We live in an age where the buzzword is ’austerity’. Many readers of this column may not have seen a pay increase for several years. Indeed some may well have suffered a substantial reduction in their pay over the past few years, as their businesses have struggled to survive. However, annually since 1998 we’ve crunched the data in order to bring you a unique a snapshot of pay rates in the petrol retailing industry.
Each September we capture a ’freeze-frame’ of what each hourly-paid employee received during that month. The data is then split by geographic region and we work out the national and regional average pay rates, and compare them to earlier results. The ’unique’ feature is that these are actual pay rates that have been processed on behalf of employers.
Let’s just remind ourselves of how things looked last time around, in September 2010:
UK national average forecourt pay rate September 2010 was £6.04 per hour.
Retail Price Index (RPI August 2010) was 224.5.
Adult minimum wage rate was £5.80/hr (18-20 rate was £4.83/hr).
Now the corresponding position as of September 2011:
UK national average forecourt pay rate September 2011 = £6.22 per hour.
RPI (August’ 2011*) = 236.1.
Adult minimum wage rate was £5.93/hr (18-20 rate was £4.92/hr).
So over the course of those 12 months, the changes amounted to:
Average forecourt pay increased by 3%.
Price inflation increased by 5.2%.
Statutory minimum wage rate increased by 2.2%.
Those are the overall results. We do compare them regionally as well, but in all honesty there’s been less and less significance in the regional results for some time now.
Over the past five or six years regional pay differentials have tended to narrow, with some of the previously lowest-paying regions playing ’catch-up’.
We just don’t see the wide variations that we used to get in the early days of this exercise. Having said that
Midlands £6.63/hr from £6.31 (+5.1%) last year. For the second year in succession this was the highest-paying average rate, although this time it didn’t have the top-individual rate.
North west England £6.29/hr from £6.01 (+4.7%). A region that saw another above-average increase of pay to move up to second place in the pay league this year.
North of England £6.28/hr from £6.11 (+2.8%). This moves this region down to third this year. Also had the highest-paying individual site rate this year.
Eastern England £6.25/hr from £5.94 (+5.2%) bringing this region up to fourth place. In the early days of the reports this had frequently been one of UK’s highest-paying regions, but had slipped during the mid-to-late ’noughties’.
South east England £6.23/hr from £6.05 (+3.0%). This is down one place, but in terms of actual pay rate and percentage increase, it is bang in line with the national average results.

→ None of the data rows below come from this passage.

/-- An assigned opcode with an operand that fits its form decodes. -/
theorem decode_opcode_append {m : Mnemonic} {opd : Data} (h : opd.toNat < 2 ^ m.form.width) :
    decode (m.opcode ++ opd) = .ok (m.instr opd) := by
  refine decode_eq_ok_iff.mpr ⟨m, opcodeField_append _ _, ?_⟩
  rw [operandField_append]
  exact ⟨h, rfl⟩

/-- SETBPP's is the one form whose operand is checked further: it is 2 or 4 (R82). -/
theorem Instr.wellFormed_iff (i : Instr) :
    i.wellFormed = true ↔ (i.mnemonic.form = .b → i.operand.toNat = 2 ∨ i.operand.toNat = 4) := by
  cases i with
  | setbpp b =>
    simp only [Instr.wellFormed, Instr.mnemonic, Mnemonic.form, Instr.operand, Bool.or_eq_true, beq_iff_eq, forall_const]
    bv_omega
  | _ => simp [Instr.wellFormed, Instr.mnemonic, Mnemonic.form]

end Sys2Proof

namespace Sys2Proof.Machine

/-! ### The step on one command word -/

section wordStep
variable {s : State} {w : Word} {rest : List HostEvent}

/-- A word that decodes to no command is answered with its error and writes nothing (R64, R150). -/
theorem step_of_decode_error {e : CmdError} (h : s.input = .command w :: rest) (hd : decode w = .error e) :
    step s = .next { s with input := rest, output := s.output ++ [errorWord e] } := by
  rw [step_of_input h, performEvent, performWord_of_error hd]
  rfl

theorem step_of_decode_ok {i : Instr} (h : s.input = .command w :: rest) (hd : decode w = .ok i) :
    step s = exec i (s.withInput rest) := by
  rw [step_of_input h, performEvent, performWord_of_ok hd]

end wordStep

/-- Settles O9: the decoded command is performed with the event taken off the channel. -/
theorem stepRunsTheDecodedCommand : Obligations.StepRunsTheDecodedCommand :=
  fun _ _ _ _ => step_of_decode_ok

/-- Settles O8: the word is NOP's encoding, and NOP's response is `respond({}, 0)`. -/
theorem zeroWordChangesNothing : Obligations.ZeroWordChangesNothing := by
  have hd : decode 0#32 = .ok .nop := decode_encode .nop
  refine ⟨hd, fun s rest h => ?_⟩
  rw [step_of_decode_ok h hd, exec, execNop, State.respond, okWord_noFlags]
  rfl

/-- Settles O5: the opcode field is the word divided by 2^24, and an unassigned opcode is the decoder's error. -/
theorem unassignedOpcodesAreRefused : Obligations.UnassignedOpcodesAreRefused := by
  refine ⟨fun w => ?_, by decide +kernel, fun s w rest h hd => step_of_decode_error h hd⟩
  rw [decode_eq_badOpcode_iff, mnemonicOf_eq_none_iff, opcodeField_toNat]

/-- Settles O6: an operand above its field has a reserved bit set, and that is the decoder's error. -/
theorem reservedOperandBitsAreRefused : Obligations.ReservedOperandBitsAreRefused := by
  intro s m opd rest h hwide
  have hd : decode (m.opcode ++ opd) = .error .reservedBits := by
    refine decode_eq_reservedBits_iff.mpr ⟨m, opcodeField_append _ _, ?_⟩
    rwa [operandField_append]
  exact step_of_decode_error h hd

/-! ### The response -/

/-- The words a command can be answered with: a response with flags and data, or an error (R68, R150). -/
inductive IsResponse : Word → Prop where
  | respond (f : RespFlags) (d : Data) : IsResponse (okWord f d)
  | raise (e : CmdError) : IsResponse (errorWord e)

/-- The fields of an answer: ECODE is 0 without ERR, and an error sets ERR and ECODE only (R68, R69, R151). -/
theorem IsResponse.fields {r : Word} (h : IsResponse r) :
    (respErr r = false → respEcode r = 0#4) ∧
    (respErr r = true → respMiss r = false ∧ respNew r = false ∧ respDrop r = false ∧ respData r = 0#24 ∧
      (respEcode r = 1#4 ∨ respEcode r = 2#4 ∨ respEcode r = 3#4)) := by
  cases h with
  | respond f d => simp
  | raise e => cases e <;> simp [errorCode]

theorem Effect.answers {s t : State} {i : Instr} (h : Effect s i t) :
    ∃ r, IsResponse r ∧ t.output = s.output ++ [r] := by
  cases h with
  | setbppBad | rdpBad | rdpbBad | rdtBad => exact ⟨_, .raise _, rfl⟩
  | nop | clr | setbpp | stat | insHit | insNew | insDrop | lkpHit | lkpMiss | cvt | rdp | rdpb | tsel | ldtHit | ldtMiss
    | ldi | rdt => exact ⟨_, .respond _ _, rfl⟩

/-- Every command word is performed to its end and answered once (R64, R182). -/
theorem step_answers {s : State} {w : Word} {rest : List HostEvent} (h : s.input = .command w :: rest) :
    ∃ t r, step s = .next t ∧ t.input = rest ∧ IsResponse r ∧ t.output = s.output ++ [r] := by
  cases hd : decode w with
  | error e => exact ⟨_, _, step_of_decode_error h hd, rfl, .raise e, rfl⟩
  | ok i =>
    obtain ⟨t, hexec, he⟩ := exec_effect i (s.withInput rest)
    obtain ⟨hin, -⟩ := he.channel
    obtain ⟨r, hr, hout⟩ := he.answers
    exact ⟨t, r, (step_of_decode_ok h hd).trans hexec, hin, hr, hout⟩

/-- Settles O10: a word that decodes is performed, any other raises its error, and both end in one response. -/
theorem everyWordGetsOneResponse : Obligations.EveryWordGetsOneResponse := by
  intro s w rest h
  obtain ⟨t, r, hstep, hin, -, hout⟩ := step_answers h
  exact ⟨t, r, hstep, hin, hout⟩

/-- Settles O13: the response is one of the two kinds of answer. -/
theorem responseFieldsAreConsistent : Obligations.ResponseFieldsAreConsistent := by
  intro s t w r rest h hstep hout
  obtain ⟨t', r', hstep', -, hr, hout'⟩ := step_answers h
  cases hstep.symm.trans hstep'
  obtain rfl : r = r' := by simpa using hout.symm.trans hout'
  exact hr.fields

/-! ### The assembler (R70) -/

/-- What the assembler asks of an operand, said once: it is absent exactly for form N, it fits its field, and SETBPP's is
2 or 4. -/
theorem operandProblem_eq_none_iff {m : Mnemonic} {operand : Option Nat} :
    operandProblem m operand = none ↔
      (operand = none ↔ m.form = .n) ∧ operand.getD 0 < 2 ^ m.form.width ∧
        (m.form = .b → operand.getD 0 = 2 ∨ operand.getD 0 = 4) := by
  cases operand with
  | none => by_cases hn : m.form = .n <;> simp [operandProblem, hn]
  | some n =>
    simp only [operandProblem, Option.getD_some, reduceCtorEq, false_iff]
    split_ifs with hn hwide hbpp
    · simp [hn]
    · simp [hwide]
    · simp [hbpp]
    · simp only [hn, Nat.not_le.mp hwide, not_false_eq_true, true_and, true_iff]
      intro hb
      by_contra hne
      exact hbpp ⟨hb, not_or.mp hne⟩

theorem assemble_command_eq_ok_iff {m : Mnemonic} {operand : Option Nat} {w : Word} :
    assemble (.command m operand) = .ok w ↔
      operandProblem m operand = none ∧ m.opcode ++ BitVec.ofNat 24 (operand.getD 0) = w := by
  cases h : operandProblem m operand <;> simp [assemble, h]

/-- The operand of a command's line: none for form N, else the number in the field (R70). -/
def sourceOperand (i : Instr) : Option Nat :=
  if i.mnemonic.form = .n then none else some i.operand.toNat

/-- A command without an operand has 0 in the field, so the line shows the whole operand. -/
theorem sourceOperand_getD (i : Instr) : (sourceOperand i).getD 0 = i.operand.toNat := by
  by_cases hn : i.mnemonic.form = .n
  · have hfits := i.operand_fits
    rw [hn] at hfits
    simpa [sourceOperand, hn, Form.width, eq_comm] using hfits
  · simp [sourceOperand, hn]

/-- Every well-formed command has a line, and the line's word is the command's encoding. -/
theorem assemble_sourceOperand {i : Instr} (h : i.wellFormed = true) :
    assemble (.command i.mnemonic (sourceOperand i)) = .ok (encode i) := by
  rw [assemble_command_eq_ok_iff, operandProblem_eq_none_iff, sourceOperand_getD, BitVec.ofNat_toNat, BitVec.setWidth_eq]
  exact ⟨⟨by simp [sourceOperand], i.operand_fits, i.wellFormed_iff.mp h⟩, rfl⟩

/-- Settles O52: the assembler's check of an operand is that it fits its form and its command is well-formed. -/
theorem assembledLinesDecodeToTheirCommand : Obligations.AssembledLinesDecodeToTheirCommand := by
  refine ⟨fun m operand w h => ?_, fun i hi => ⟨sourceOperand i, assemble_sourceOperand hi⟩⟩
  obtain ⟨hnone, rfl⟩ := assemble_command_eq_ok_iff.mp h
  obtain ⟨-, hfits, hbpp⟩ := operandProblem_eq_none_iff.mp hnone
  have hopd : (BitVec.ofNat 24 (operand.getD 0)).toNat = operand.getD 0 :=
    Nat.mod_eq_of_lt (hfits.trans_le (Nat.pow_le_pow_right (by decide) m.form.width_le))
  rw [← hopd] at hfits hbpp
  have hback := m.operand_instr _ hfits
  refine ⟨_, decode_opcode_append hfits, m.instr_mnemonic _, ?_, by rw [hback, hopd]⟩
  rw [Instr.wellFormed_iff, m.instr_mnemonic, hback]
  exact hbpp

end Sys2Proof.Machine

/-! PROOFS. The control commands NOP, CLR, SETBPP and STAT (40_control.md): their words, their errors and their effects
(R80 to R83), with the status word of R30. -/

namespace Sys2Proof

/-! ### The words of one opcode -/

/-- An assigned opcode decodes to its command when the operand fits the form, and is refused otherwise (R64, R66). -/
theorem decode_opcode_append_eq (m : Mnemonic) (opd : Data) :
    decode (m.opcode ++ opd) =
      if opd.toNat < 2 ^ m.form.width then .ok (m.instr opd) else .error .reservedBits := by
  split
  · exact decode_opcode_append ‹_›
  · refine decode_eq_reservedBits_iff.mpr ⟨m, opcodeField_append _ _, ?_⟩
    rw [operandField_append]
    omega

/-- The one operand that fits form N is 0 (R61). -/
theorem decode_opcode_append_form_n {m : Mnemonic} (hm : m.form = .n) (opd : Data) :
    decode (m.opcode ++ opd) = if opd = 0#24 then .ok (m.instr opd) else .error .reservedBits := by
  have hfits : opd.toNat < 2 ^ m.form.width ↔ opd = 0#24 := by
    have hall : opd &&& Form.n.resMask = opd := BitVec.and_allOnes
    rw [← reserved_clear_iff, hm, hall]
  simp only [decode_opcode_append_eq, hfits]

Scotland £6.17/hr from £5.97 (+3.4%). Historically this is often one of the lowest-paying regions, but just as last year, it has seen a steady rise up the table.
Greater London £6.12/hr from £6.04 (+1.3%). A strange one this. Until 2009 this region was usually in the top three if not ’top’. However, for the third year in a row, we’ve seen very small increases in pay rates here.
Wales £6.12/hr from £5.87 (+4.3%). Rather similar to the results from Scotland, historically one of the lowest-paying regions slowly moving up relative to the rest of the UK.
Northern Ireland £6.10/hr from £5.84 (+4.5%) an above-average increase sees this region off the bottom of the table this year.
South west England £6.08/hr from £6.08 (no change). The only region not to show any overall increase in pay rates at all in the past 12 months, and that followed a very small increase (0.8%) in 2009/10. This had been the number-one paying region for a couple of years, ending in 2009, and has fallen quite dramatically since then.
In case you’ve not had enough figures already, we thought it might be interesting to put some of the current results in their historic context; how have things changed in the past 10 years?
In September 2001 our national rate was £4.35/hr; RPI was 174.00 and the minimum wage rate (adult) was £3.70/hr.
In September 2011, the equivalents were: £6.22, 236.1* and £5.93 respectively.
So over 10 years: petrol retailing average pay rates have increased by 43%, price inflation has been 36% and the minimum wage rate has increased by 60%.
Unfortunately, at the present time, pay increases are lagging substantially behind retail price inflation, and there’s little sign of that changing in the near future.
So as far as predictions are concerned the trend analysis suggests a national figure of £6.47 in a year’s time; but it’s been over-estimating the real results for a couple of years now, and in the current climate it would take a brave individual to wager on any results. Realistically we’d be expecting no more than a 2% increase in pay rates over the next 12 months, taking the headline national rate to around £6.35.
Reminder National minimum wage rate from October 1,2011
The rate increased slightly on October 1 (just a few weeks after these figures were compiled) to:
£6.08 per hour for employees 21 years of age and over (up from £5.93)
£4.98 per hour for employees between 18 and 21 years of age (up from £4.92)
£3.68 per hour for employees 16 and 17 years of age (up from £3.64).
Finally, special thanks to Craig Anderson and Allan Pearson at PAYEPeople for extracting the data without which these reports wouldn’t be possible.
RPI is from August 2011 latest available at the time of writing.